__Exercise instructions__:
Return each line below holding the string "ldnF".

__Data section__:
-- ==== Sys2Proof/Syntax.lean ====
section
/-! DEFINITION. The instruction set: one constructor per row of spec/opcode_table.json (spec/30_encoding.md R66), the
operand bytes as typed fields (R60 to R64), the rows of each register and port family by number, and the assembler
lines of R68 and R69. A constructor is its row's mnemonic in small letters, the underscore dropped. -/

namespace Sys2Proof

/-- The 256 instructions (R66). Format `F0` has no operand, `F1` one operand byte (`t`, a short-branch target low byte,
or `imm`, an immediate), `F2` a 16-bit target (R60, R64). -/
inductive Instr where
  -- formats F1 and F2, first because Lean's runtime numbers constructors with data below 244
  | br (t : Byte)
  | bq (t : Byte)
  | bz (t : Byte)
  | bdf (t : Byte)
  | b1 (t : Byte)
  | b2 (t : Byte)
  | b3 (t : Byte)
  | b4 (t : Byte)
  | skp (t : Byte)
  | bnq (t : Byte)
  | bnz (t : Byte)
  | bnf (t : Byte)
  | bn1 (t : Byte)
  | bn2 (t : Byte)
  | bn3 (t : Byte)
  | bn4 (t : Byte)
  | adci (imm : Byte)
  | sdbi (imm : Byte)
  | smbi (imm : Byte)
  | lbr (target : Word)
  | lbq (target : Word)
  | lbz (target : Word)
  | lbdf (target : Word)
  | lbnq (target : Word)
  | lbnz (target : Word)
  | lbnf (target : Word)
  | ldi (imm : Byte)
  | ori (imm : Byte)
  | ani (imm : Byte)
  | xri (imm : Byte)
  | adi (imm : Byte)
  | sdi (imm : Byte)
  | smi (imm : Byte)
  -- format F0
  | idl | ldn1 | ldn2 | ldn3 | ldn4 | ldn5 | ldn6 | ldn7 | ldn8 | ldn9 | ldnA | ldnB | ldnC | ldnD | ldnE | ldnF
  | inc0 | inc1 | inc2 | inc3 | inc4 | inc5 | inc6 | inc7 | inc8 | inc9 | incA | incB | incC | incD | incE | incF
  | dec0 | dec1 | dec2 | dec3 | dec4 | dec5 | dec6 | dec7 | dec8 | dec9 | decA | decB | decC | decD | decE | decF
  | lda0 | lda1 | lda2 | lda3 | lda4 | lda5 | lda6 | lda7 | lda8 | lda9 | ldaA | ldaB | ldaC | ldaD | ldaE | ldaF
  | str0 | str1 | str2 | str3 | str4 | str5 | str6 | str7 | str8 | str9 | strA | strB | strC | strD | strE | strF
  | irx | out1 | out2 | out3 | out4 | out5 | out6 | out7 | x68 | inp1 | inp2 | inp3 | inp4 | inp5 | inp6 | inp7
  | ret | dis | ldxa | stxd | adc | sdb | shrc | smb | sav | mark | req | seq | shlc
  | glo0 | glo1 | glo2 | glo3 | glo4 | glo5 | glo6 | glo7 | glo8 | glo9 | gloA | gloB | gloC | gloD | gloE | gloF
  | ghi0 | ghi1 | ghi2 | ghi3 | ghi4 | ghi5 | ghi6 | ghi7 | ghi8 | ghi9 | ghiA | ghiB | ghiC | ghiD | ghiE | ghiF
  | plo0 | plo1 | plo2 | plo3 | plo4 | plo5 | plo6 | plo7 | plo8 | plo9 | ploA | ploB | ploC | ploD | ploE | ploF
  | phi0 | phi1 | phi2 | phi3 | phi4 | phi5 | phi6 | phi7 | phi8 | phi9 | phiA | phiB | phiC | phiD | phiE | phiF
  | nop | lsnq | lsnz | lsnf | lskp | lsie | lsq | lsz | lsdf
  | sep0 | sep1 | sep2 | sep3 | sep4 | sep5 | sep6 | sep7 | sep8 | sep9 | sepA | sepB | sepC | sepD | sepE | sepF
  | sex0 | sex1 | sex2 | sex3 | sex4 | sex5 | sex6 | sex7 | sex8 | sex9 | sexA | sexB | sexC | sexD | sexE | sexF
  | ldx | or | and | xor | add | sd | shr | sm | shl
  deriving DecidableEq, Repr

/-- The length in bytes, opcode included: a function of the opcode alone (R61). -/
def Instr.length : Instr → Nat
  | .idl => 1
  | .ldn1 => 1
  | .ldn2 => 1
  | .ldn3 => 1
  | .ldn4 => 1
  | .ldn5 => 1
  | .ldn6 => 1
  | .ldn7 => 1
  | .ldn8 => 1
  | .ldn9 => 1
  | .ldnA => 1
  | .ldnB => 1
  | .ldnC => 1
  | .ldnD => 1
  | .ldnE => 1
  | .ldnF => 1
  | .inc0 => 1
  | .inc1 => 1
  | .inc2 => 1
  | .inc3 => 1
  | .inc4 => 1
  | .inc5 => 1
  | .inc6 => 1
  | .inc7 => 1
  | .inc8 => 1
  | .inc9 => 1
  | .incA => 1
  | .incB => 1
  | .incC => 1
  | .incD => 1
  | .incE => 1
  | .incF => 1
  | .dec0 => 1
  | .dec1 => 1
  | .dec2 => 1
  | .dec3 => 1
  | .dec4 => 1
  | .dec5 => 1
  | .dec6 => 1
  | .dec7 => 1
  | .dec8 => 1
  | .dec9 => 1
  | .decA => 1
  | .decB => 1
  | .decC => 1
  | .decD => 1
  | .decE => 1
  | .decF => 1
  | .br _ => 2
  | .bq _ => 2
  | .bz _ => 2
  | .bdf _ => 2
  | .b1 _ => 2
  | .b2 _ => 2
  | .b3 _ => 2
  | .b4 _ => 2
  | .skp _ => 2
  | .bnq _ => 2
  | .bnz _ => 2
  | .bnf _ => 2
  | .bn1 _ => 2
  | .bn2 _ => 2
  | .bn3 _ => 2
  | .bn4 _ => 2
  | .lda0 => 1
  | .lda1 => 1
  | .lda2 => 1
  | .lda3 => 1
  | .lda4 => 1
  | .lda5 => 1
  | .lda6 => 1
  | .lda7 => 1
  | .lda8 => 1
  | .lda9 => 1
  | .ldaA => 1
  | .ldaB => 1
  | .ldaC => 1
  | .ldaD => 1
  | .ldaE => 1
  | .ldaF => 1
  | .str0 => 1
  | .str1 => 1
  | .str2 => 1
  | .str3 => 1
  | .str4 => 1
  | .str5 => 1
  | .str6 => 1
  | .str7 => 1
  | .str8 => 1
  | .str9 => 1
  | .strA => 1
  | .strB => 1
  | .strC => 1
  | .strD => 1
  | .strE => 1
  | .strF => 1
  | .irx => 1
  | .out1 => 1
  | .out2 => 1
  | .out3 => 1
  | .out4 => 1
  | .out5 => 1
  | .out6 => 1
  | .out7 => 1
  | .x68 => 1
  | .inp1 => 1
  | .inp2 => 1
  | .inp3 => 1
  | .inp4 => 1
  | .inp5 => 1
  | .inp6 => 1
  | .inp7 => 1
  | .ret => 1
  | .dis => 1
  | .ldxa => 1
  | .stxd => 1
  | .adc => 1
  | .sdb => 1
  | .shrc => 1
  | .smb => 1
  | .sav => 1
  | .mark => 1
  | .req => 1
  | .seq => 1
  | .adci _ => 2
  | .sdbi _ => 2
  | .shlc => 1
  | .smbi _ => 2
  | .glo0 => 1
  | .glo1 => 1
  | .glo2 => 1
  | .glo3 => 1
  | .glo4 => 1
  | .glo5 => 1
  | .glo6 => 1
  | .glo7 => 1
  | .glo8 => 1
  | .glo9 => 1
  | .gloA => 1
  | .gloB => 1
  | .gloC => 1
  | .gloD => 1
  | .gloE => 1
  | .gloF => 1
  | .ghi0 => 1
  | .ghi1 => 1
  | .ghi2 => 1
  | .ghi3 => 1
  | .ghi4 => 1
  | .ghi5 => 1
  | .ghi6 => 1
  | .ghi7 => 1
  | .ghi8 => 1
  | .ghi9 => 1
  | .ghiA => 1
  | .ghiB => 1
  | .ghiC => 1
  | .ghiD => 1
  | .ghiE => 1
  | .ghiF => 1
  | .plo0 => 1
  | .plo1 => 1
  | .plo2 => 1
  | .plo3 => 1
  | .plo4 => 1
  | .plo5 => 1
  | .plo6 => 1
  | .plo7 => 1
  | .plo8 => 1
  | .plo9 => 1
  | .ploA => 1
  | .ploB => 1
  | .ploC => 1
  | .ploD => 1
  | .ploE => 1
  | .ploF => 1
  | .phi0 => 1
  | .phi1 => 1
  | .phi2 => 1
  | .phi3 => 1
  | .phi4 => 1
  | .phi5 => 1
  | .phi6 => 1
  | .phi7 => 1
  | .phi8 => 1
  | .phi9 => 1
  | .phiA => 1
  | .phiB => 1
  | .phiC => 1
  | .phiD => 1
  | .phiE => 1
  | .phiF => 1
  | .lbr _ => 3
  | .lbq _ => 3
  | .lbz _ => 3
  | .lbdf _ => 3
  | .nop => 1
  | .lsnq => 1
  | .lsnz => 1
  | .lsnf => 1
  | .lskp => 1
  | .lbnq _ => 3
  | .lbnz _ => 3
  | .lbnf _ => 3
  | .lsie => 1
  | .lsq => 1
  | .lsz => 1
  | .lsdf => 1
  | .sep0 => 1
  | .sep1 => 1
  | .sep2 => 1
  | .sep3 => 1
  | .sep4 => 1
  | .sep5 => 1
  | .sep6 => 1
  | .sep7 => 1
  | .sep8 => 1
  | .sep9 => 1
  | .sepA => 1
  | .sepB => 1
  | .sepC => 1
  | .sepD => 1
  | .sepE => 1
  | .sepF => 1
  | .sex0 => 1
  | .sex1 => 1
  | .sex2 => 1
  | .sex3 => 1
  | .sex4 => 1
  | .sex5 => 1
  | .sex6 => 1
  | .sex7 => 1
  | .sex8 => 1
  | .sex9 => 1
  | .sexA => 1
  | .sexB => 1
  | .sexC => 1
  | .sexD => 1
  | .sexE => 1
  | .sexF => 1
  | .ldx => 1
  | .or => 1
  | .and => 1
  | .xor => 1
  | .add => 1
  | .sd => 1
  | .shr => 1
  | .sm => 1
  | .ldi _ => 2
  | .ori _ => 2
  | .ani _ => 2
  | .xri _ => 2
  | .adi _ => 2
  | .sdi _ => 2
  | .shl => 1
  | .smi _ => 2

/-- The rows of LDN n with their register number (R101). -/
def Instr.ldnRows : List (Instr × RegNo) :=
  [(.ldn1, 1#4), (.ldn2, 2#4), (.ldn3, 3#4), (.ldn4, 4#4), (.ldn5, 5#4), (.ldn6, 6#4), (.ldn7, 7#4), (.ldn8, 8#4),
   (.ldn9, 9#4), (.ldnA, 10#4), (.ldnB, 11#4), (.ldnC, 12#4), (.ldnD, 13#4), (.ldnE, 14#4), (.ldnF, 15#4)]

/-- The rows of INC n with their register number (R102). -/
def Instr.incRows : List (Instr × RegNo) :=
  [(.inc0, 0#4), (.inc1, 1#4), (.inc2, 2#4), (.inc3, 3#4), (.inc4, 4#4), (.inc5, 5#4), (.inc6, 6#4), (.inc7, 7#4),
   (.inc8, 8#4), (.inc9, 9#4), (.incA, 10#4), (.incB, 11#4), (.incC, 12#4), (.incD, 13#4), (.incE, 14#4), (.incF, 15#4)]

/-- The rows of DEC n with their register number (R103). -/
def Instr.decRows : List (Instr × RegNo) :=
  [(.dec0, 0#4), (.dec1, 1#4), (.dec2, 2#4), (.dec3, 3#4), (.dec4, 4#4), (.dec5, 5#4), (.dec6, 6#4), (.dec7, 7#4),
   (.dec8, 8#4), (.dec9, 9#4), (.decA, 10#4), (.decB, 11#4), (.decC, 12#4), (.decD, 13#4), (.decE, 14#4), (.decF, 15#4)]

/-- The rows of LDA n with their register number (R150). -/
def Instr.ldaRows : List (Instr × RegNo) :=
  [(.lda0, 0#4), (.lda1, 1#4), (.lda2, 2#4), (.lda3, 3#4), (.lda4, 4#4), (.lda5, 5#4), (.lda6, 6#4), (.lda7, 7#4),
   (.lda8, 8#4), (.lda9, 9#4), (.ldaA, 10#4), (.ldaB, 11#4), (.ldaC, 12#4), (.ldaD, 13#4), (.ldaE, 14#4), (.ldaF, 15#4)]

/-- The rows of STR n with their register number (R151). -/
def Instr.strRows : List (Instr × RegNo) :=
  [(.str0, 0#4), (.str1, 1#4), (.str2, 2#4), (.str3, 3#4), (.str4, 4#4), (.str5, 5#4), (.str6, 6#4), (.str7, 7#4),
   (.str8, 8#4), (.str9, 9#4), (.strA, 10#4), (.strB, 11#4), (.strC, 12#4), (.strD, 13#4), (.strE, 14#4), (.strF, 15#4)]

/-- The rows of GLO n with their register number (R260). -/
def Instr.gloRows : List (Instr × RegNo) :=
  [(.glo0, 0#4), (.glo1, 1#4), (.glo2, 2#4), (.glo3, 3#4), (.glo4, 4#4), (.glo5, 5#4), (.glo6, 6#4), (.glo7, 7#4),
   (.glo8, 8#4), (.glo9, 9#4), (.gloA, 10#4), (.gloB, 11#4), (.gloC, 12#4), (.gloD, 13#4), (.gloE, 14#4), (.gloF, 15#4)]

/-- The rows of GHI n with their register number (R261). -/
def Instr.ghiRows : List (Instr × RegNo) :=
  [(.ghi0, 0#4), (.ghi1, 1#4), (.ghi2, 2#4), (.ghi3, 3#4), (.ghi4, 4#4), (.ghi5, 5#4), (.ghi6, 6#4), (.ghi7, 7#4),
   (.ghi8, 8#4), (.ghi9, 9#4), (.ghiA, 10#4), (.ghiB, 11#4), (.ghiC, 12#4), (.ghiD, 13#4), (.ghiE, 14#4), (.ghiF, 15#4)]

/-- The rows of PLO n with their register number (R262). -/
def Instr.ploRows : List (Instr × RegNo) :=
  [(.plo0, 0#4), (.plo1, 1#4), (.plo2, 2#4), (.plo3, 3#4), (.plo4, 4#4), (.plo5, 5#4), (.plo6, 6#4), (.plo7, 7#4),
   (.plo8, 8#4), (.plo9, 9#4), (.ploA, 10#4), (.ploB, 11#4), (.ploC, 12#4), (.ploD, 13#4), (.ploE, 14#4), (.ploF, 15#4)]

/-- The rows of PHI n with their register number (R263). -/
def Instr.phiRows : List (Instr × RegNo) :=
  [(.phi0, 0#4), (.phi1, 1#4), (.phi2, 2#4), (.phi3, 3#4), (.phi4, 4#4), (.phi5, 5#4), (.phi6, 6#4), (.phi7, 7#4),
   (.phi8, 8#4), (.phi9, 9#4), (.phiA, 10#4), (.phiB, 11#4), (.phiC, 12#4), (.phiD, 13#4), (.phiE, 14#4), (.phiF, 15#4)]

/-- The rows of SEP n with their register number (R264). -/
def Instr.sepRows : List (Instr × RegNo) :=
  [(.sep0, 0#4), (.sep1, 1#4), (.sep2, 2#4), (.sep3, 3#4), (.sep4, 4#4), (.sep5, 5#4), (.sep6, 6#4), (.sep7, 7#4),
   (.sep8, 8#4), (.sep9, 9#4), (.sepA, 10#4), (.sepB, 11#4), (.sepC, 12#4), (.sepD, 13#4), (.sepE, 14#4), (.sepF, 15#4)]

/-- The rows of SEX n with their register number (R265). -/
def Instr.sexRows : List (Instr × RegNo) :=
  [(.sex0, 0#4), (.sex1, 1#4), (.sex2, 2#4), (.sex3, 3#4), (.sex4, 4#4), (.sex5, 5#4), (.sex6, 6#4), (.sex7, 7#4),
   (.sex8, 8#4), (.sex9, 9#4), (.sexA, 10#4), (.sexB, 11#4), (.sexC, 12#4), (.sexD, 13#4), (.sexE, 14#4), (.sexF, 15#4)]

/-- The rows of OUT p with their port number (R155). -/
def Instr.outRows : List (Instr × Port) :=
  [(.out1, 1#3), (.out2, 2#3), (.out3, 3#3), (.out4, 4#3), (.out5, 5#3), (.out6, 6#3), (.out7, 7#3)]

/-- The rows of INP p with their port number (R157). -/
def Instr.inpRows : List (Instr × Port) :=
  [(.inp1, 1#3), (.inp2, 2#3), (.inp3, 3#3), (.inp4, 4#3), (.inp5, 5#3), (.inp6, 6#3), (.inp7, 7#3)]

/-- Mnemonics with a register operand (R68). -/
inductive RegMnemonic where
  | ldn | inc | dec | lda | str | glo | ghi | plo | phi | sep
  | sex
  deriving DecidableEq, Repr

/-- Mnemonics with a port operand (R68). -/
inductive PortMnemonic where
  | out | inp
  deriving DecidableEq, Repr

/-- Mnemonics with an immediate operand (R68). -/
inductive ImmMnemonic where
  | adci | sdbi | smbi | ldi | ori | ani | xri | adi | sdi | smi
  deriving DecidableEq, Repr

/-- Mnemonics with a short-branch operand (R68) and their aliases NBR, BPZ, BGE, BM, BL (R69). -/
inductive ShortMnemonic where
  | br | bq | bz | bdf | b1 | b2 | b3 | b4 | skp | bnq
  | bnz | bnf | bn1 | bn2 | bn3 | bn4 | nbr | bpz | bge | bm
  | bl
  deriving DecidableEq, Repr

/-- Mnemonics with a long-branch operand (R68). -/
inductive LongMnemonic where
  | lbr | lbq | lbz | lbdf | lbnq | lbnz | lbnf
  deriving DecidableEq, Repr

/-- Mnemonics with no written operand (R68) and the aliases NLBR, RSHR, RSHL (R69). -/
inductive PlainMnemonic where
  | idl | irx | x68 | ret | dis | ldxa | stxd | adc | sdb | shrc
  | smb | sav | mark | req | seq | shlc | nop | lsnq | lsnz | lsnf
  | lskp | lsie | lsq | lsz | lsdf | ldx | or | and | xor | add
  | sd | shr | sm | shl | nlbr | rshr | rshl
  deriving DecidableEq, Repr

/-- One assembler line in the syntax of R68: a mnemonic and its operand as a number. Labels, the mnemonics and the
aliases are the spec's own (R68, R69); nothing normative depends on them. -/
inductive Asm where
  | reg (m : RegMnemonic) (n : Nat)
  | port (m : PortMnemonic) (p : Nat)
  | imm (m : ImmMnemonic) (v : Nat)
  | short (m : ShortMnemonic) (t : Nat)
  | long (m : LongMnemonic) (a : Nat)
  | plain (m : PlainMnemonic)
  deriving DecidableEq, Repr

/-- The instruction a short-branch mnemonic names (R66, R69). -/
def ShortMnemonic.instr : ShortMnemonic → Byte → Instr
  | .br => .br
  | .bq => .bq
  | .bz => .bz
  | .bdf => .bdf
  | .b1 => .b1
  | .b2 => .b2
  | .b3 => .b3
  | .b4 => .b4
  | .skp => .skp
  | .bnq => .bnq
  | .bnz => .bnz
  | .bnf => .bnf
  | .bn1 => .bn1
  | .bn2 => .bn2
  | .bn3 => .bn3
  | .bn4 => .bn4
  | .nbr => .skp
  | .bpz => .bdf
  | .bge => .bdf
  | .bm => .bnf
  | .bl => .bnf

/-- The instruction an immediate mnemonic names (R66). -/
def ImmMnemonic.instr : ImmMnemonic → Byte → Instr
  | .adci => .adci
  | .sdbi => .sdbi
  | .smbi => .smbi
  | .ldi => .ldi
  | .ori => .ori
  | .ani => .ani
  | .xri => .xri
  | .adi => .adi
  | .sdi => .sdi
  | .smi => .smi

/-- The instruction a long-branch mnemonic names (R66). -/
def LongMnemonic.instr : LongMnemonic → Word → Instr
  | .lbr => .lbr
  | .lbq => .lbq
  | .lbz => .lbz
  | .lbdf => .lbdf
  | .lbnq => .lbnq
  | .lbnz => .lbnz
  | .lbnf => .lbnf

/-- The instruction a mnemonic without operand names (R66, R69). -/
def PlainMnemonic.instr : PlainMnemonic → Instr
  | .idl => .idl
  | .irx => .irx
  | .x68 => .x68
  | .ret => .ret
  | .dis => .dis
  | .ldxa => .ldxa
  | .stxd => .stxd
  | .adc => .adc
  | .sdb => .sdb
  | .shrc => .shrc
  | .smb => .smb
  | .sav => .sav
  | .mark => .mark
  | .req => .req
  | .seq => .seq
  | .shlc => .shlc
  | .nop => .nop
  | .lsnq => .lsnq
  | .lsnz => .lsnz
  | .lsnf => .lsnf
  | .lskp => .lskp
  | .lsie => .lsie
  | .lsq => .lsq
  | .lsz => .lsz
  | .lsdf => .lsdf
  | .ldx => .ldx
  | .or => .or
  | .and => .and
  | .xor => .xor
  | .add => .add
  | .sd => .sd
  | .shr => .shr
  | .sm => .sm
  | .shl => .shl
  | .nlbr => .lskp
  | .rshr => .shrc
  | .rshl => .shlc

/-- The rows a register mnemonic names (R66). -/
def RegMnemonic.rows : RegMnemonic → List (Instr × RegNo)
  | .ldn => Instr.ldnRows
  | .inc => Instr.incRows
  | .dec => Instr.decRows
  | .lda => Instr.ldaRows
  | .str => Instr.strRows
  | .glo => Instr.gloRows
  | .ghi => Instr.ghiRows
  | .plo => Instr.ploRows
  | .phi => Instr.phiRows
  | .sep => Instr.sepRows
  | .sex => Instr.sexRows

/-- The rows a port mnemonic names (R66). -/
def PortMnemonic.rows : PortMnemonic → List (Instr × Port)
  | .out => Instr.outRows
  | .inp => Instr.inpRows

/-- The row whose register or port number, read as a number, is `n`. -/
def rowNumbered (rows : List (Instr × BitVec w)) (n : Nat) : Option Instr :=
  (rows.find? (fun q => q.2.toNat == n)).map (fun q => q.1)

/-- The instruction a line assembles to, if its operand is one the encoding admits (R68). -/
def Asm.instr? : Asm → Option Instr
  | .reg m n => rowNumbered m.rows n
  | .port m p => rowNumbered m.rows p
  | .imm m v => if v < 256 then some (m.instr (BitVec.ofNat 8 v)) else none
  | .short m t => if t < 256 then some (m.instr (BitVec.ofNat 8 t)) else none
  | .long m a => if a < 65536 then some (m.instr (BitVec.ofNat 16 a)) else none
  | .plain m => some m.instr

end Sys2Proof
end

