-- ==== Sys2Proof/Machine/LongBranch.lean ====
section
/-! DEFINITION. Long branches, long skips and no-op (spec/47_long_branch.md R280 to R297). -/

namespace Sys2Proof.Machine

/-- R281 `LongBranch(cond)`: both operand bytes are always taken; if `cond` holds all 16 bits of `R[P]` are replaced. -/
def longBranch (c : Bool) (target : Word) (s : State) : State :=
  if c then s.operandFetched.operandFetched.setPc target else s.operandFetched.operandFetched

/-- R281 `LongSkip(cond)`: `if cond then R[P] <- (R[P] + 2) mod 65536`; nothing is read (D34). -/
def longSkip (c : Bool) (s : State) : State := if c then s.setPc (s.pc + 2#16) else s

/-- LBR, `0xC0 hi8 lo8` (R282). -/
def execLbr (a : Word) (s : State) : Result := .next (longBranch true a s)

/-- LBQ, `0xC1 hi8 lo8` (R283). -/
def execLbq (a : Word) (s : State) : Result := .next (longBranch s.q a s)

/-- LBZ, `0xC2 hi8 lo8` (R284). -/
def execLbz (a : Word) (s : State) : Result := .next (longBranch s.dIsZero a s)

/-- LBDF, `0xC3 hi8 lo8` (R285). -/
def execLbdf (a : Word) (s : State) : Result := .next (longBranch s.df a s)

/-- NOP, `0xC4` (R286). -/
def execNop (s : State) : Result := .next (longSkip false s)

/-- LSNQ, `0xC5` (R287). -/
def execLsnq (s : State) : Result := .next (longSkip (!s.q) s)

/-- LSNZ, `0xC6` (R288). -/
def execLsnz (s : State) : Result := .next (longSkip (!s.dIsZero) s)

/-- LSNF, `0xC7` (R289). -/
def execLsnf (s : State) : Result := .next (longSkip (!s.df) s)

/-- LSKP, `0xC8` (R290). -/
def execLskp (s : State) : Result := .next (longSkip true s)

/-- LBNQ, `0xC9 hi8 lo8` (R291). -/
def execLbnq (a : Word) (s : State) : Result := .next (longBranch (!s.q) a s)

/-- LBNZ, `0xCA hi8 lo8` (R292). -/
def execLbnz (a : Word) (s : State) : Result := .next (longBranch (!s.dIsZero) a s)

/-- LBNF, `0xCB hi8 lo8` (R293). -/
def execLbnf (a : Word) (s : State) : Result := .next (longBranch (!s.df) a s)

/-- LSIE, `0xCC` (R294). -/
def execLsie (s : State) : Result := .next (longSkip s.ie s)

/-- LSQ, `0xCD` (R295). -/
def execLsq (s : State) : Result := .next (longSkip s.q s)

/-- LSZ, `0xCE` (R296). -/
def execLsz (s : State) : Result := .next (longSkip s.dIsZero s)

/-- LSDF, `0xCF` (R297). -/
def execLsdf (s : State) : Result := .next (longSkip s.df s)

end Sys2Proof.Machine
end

__Response to this task__:
  | idl | ldn1 | ldn2 | ldn3 | ldn4 | ldn5 | ldn6 | ldn7 | ldn8 | ldn9 | ldnA | ldnB | ldnC | ldnD | ldnE | ldnF
  | .ldnF => 1
   (.ldn9, 9#4), (.ldnA, 10#4), (.ldnB, 11#4), (.ldnC, 12#4), (.ldnD, 13#4), (.ldnE, 14#4), (.ldnF, 15#4)]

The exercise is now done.